Crash when switching H264 RTP streams using input-selector / pipeline restart (v4l2h264dec)

Hi all,

I’m relatively new to GStreamer and still have a limited understanding of it. I’m trying to build an application that receives H264 RTP streams over UDP and displays them using a hardware-accelerated decoder (v4l2h264dec). However, I’m facing instability and crashes when switching between two streams.


Setup

I have two independent RTP H264 streams:

Stream 1:

gst-launch-1.0 \
  udpsrc port=8081 \
  caps="application/x-rtp,media=video,encoding-name=H264,clock-rate=90000,payload=96" \
  ! rtph264depay \
  ! h264parse \
  ! v4l2h264dec \
  ! kmssink sync=false force-modesetting=true

Stream 2:

gst-launch-1.0 \
  udpsrc port=8082 \
  caps="application/x-rtp,media=video,encoding-name=H264,clock-rate=90000,payload=96" \
  ! rtph264depay \
  ! h264parse \
  ! v4l2h264dec \
  ! kmssink sync=false force-modesetting=true

Each pipeline works correctly when run independently.


Requirement

I need to dynamically switch between these two streams (e.g., based on user interaction or events).


What I Tried

1. Pipeline restart approach

  • Stop pipeline (stream on port 8081)
  • Start pipeline (stream on port 8082)

This works initially but leads to random crashes after multiple switches.


2. input-selector approach

  • Single pipeline with two inputs
  • Switch active pad dynamically

This improves behavior but still results in instability after some time.


Observed Errors

Kernel / driver logs:

vdec 30210000.video-codec: wave5_vpu_enc_finish_encode: encoded buffer (1) was not in ready queue 0. 
vdec 30210000.video-codec: wave5_vpu_enc_finish_encode: no source buffer with index: 1 found 
vdec 30210000.video-codec: wave5_vpu_firmware_command_queue_error_check: result not ready: 0x800
vdec 30210000.video-codec: wave5_vpu_dec_finish_decode: could not get output info.

GStreamer warning:

v4l2h264dec0: Too old frames, bug in decoder -- please file a bug

Questions

  1. Is repeatedly stopping/starting pipelines with v4l2h264dec expected to cause instability?

  2. Is input-selector the recommended way to switch between RTP streams with hardware decoding?

  3. What does the "Too old frames" warning indicate in this context?


Goal

A stable solution to:

  • Keep both RTP streams active
  • Switch between them dynamically
  • Avoid decoder crashes or desynchronization

Any suggestions or pointers would be greatly appreciated.

Thanks!

I do not have any experience with v4l2h264dec but I am working on a similar project, and I would suggest that since you are ok with keeping both streams live at the same time, that you remove the input selector and use a compositor downstream of the decoders. With this approach you can then change settings on the compositor sink pads to show or hide a particular stream on the fly.

Thanks for the suggestion!

The reason I’m sticking with input-selector here is the hardware constraint on the my embedded board. It has a single shared VPU with limited concurrent decode capacity, so running both v4l2h264dec instances simultaneously — even with one hidden — puts both hardware decode slots under load all the time.

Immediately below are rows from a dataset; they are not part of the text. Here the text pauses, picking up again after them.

/-- The state holds these bytes: the whole groups encoded in OBUF, the others waiting. -/
def HoldsBytes (s : State) (bytes : List Byte) : Prop :=
  ∃ whole, whole.length % 3 = 0 ∧ bytes = whole ++ s.waitingBytes ∧ s.obuf.map Prod.snd = encodeGroups whole

theorem pushByte_holdsBytes {s t : State} {b : Byte} {bytes : List Byte} (hs : HoldsBytes s bytes) (hd : DataInv s)
    (h : pushByte b s = .ok t) : HoldsBytes t (bytes ++ [b]) := by
  obtain ⟨whole, hwhole, rfl, hout⟩ := hs
  obtain ⟨hg, rfl⟩ | ⟨hg, rfl⟩ | ⟨hg, -, rfl⟩ := pushByte_cases h
  · refine ⟨whole, hwhole, ?_, hout⟩
    rw [waitingBytes_of_none hg, waitingBytes_of_one rfl, List.append_nil]
  · refine ⟨whole, hwhole, ?_, hout⟩
    rw [waitingBytes_of_one hg, waitingBytes_of_two rfl, List.append_assoc]
    rfl
  · refine ⟨whole ++ [s.b0, s.b1, b], by simpa using hwhole, ?_, ?_⟩
    · rw [waitingBytes_of_two hg, waitingBytes_of_none rfl, List.append_nil, List.append_assoc]
      rfl
    · rw [(Memory.writeFrom_appends hd.cells _).2, hout, encodeGroups_append _ hwhole]
      simp [encodeGroups]

/-- After the final group OBUF holds the Base64 text of the bytes (R87, R89). -/
theorem flushGroup_b64Encode {s t : State} {bytes : List Byte} (hs : HoldsBytes s bytes) (hd : DataInv s)
    (h : flushGroup s = .ok t) : t.obuf.map Prod.snd = b64Encode bytes := by
  obtain ⟨whole, hwhole, rfl, hout⟩ := hs
  rw [b64Encode_append _ hwhole, b64Encode_of_whole hwhole, ← hout]
  obtain hg | hg | hg := gcnt_cases s.gcnt
  · rw [flushGroup_of_none hg] at h
    cases h
    rw [waitingBytes_of_none hg]
    exact (List.append_nil _).symm
  · rw [flushGroup_of_one hg] at h
    obtain ⟨-, rfl⟩ := append4_ok_iff.1 h
    rw [waitingBytes_of_one hg, b64Encode_singleton]
    exact (Memory.writeFrom_appends hd.cells _).2
  · rw [flushGroup_of_two hg] at h
    obtain ⟨-, rfl⟩ := append4_ok_iff.1 h
    rw [waitingBytes_of_two hg, b64Encode_pair]
    exact (Memory.writeFrom_appends hd.cells _).2

/-! ## What the registers hold of the digits so far (R74) -/

/-- The nibble waiting in NIB (R16, R17). -/
def State.waitingNibble (s : State) : List Nibble := if s.nibv then [s.nib] else []

/-- The state holds these nibbles: those of whole bytes as bytes, an odd one waiting. -/
def HoldsNibbles (s : State) (nibbles : List Nibble) : Prop :=
  ∃ paired, paired.length % 2 = 0 ∧ nibbles = paired ++ s.waitingNibble ∧ HoldsBytes s (pairUp paired)

/-- After whole pairs the pairing starts anew. -/
theorem pairUp_append {paired : List Nibble} (rest : List Nibble) (h : paired.length % 2 = 0) :
    pairUp (paired ++ rest) = pairUp paired ++ pairUp rest := by
  induction paired using pairUp.induct with
  | case1 a b paired ih =>
    have hpaired : paired.length % 2 = 0 := by
      simpa only [List.length_cons, Nat.add_assoc, Nat.add_mod_right] using h
    simp only [List.cons_append, pairUp, ih hpaired]
  | case2 => simp at h
  | case3 => rfl

theorem acceptNibble_holdsNibbles {s t : State} {n : Nibble} {nibbles : List Nibble} (hs : HoldsNibbles s nibbles)
    (hd : DataInv s) (h : acceptNibble n s = .ok t) : HoldsNibbles t (nibbles ++ [n]) := by
  obtain ⟨paired, heven, rfl, hbytes⟩ := hs
  obtain ⟨hv, rfl⟩ | ⟨hv, u, hu, rfl⟩ := acceptNibble_cases h
  · refine ⟨paired, heven, ?_, hbytes⟩
    simp [State.waitingNibble, hv]
  · have hwaiting : HoldsBytes { s with nib := 0, nibv := false } (pairUp paired) := hbytes
    have hidle : DataInv { s with nib := 0, nibv := false } :=
      ⟨fun _ => rfl, hd.b0, hd.b1, hd.cells, hd.alphabet, hd.olen_mod, hd.olen_le⟩
    have huv : u.nibv = false := by rw [pushByte_frame hu]
    refine ⟨paired ++ [s.nib, n], by simpa using heven, ?_, ?_⟩
    · simp [State.waitingNibble, hv, huv]
    · rw [pairUp_append _ heven]
      exact (pushByte_holdsBytes hwaiting hidle hu :)

/-! ## The characters accepted (R102) -/

/-- The block with MAX_GROUPS of `p` has been given these digits since reset, and nothing else. -/
structure Reading (p : Params) (digits : List Byte) (s : State) : Prop where
  inv : MachineInv s
  params : s.params = p
  phase : s.phase = .run
  pos : s.pos.toNat = digits.length
  holds : HoldsNibbles s (digits.filterMap nib)
  responses : s.responses = List.replicate digits.length ⟨.ok, 0⟩

theorem reading_resetOf (p : Params) : Reading p [] (State.resetOf p) :=
  ⟨resetOf_machineInv p, rfl, rfl, rfl, ⟨[], rfl, rfl, [], rfl, rfl, rfl⟩, rfl⟩

theorem Reading.put {p : Params} {digits : List Byte} {s : State} {c : Byte} (h : Reading p digits s)
    (hc : nib c ≠ none) (hroom : digits.length < p.maxChars) :
    ∃ t, exec (.put c) s = .next t ∧ Reading p (digits ++ [c]) t := by
  obtain ⟨n, hn⟩ := Option.ne_none_iff_exists'.1 hc
  have hlt : s.pos.toNat < s.params.maxChars := by rw [h.pos, h.params]; exact hroom
  obtain ⟨t, ht⟩ := exists_acceptNibble n ((phaseInv_of_run h.phase).1 h.inv.phase).room
  have hframe := acceptNibble_frame ht
  have hholds : HoldsNibbles t ((digits ++ [c]).filterMap nib) := by
    rw [List.filterMap_append, List.filterMap_cons_some hn]
    exact acceptNibble_holdsNibbles h.holds h.inv.data ht
  exact ⟨t, exec_put_of_digit h.phase hlt.ne hn ht, {
    inv := acceptNibble_machineInv h.inv h.phase hlt.ne ht
    params := by rw [hframe]; exact h.params
    phase := by rw [hframe]; exact h.phase
    pos := by rw [hframe, List.length_append, ← h.pos]; exact toNat_pos_add_one hlt
    holds := hholds
    responses := by rw [hframe, h.responses, List.length_append, List.length_singleton, List.replicate_succ'] }⟩

theorem Reading.puts {p : Params} {digits text : List Byte} {s : State} (h : Reading p digits s)
    (htext : ∀ d ∈ text, nib d ≠ none) (hroom : digits.length + text.length ≤ p.maxChars) :
    ∃ t, Executes (text.map .put) s t ∧ Reading p (digits ++ text) t := by
  induction text generalizing digits s with
  | nil => exact ⟨s, .nil s, by rwa [List.append_nil]⟩
  | cons c text ih =>
    obtain ⟨hc, htext⟩ := List.forall_mem_cons.1 htext
    rw [List.length_cons] at hroom
    obtain ⟨u, hu, hread⟩ := h.put hc (by omega)
    obtain ⟨t, ht, hread⟩ := ih hread htext (by rw [List.length_append, List.length_singleton]; omega)
    exact ⟨t, .cons hu ht, by rwa [List.append_assoc] at hread⟩

/-- From reset, digits within the capacity are all accepted. -/
theorem exists_reading {p : Params} {digits : List Byte} (h : ∀ d ∈ digits, nib d ≠ none)
    (hroom : digits.length ≤ p.maxChars) : ∃ s, Executes (digits.map .put) (State.resetOf p) s ∧ Reading p digits s :=
  (reading_resetOf p).puts h (by rwa [List.length_nil, Nat.zero_add])

/-- A nibble waits after an odd number of digits. -/
theorem Reading.nibv {p : Params} {digits : List Byte} {s : State} (h : Reading p digits s) :
    s.nibv = decide (digits.length % 2 = 1) := by
  rw [((phaseInv_of_run h.phase).1 h.inv.phase).nibv, h.pos]

/-! ## The result released and read out (R95, R102(a)) -/

/-- The result is released; its first characters have been read, the others are left. -/
structure Released (read left : List Byte) (s : State) : Prop where
  phase : s.phase = .done
  cells : s.obuf.map Prod.fst = List.range s.olen.toNat
  text : s.obuf.map Prod.snd = read ++ left
  rptr : s.rptr.toNat = read.length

The other issue specific to v4l2h264dec is that the two UDP sources have independent RTP clocks. The compositor tries to synchronise frames from both inputs by PTS, and with two unrelated clock sources that causes one stream to stall waiting on the other, which is actually what was causing my freeze issue in the first place.

No, absolutely not. This is the brute force approach basically. If this doesn’t work, that indicates there are big problems either in the GStreamer decoder element and/or the driver/firmware.

Yes, in principle this should work fine provided the decoder element used supports caps changes at runtime, as it should. But there may be issues with this specific element and/or the driver/firmware.

I know this is not particularly helpful, just saying that I don’t think you’re doing anything wrong here at the GStreamer level in your application. You could check if things work better with a software decoder like avdec_h264, just for comparison.

A couple of things, I have implemented something very similar with multiple inputs to the compositor originating from multiple RTP sources, all with different clocks and do not have issues. You just need to modify the compositor start time property inherited from I think GstAggregator.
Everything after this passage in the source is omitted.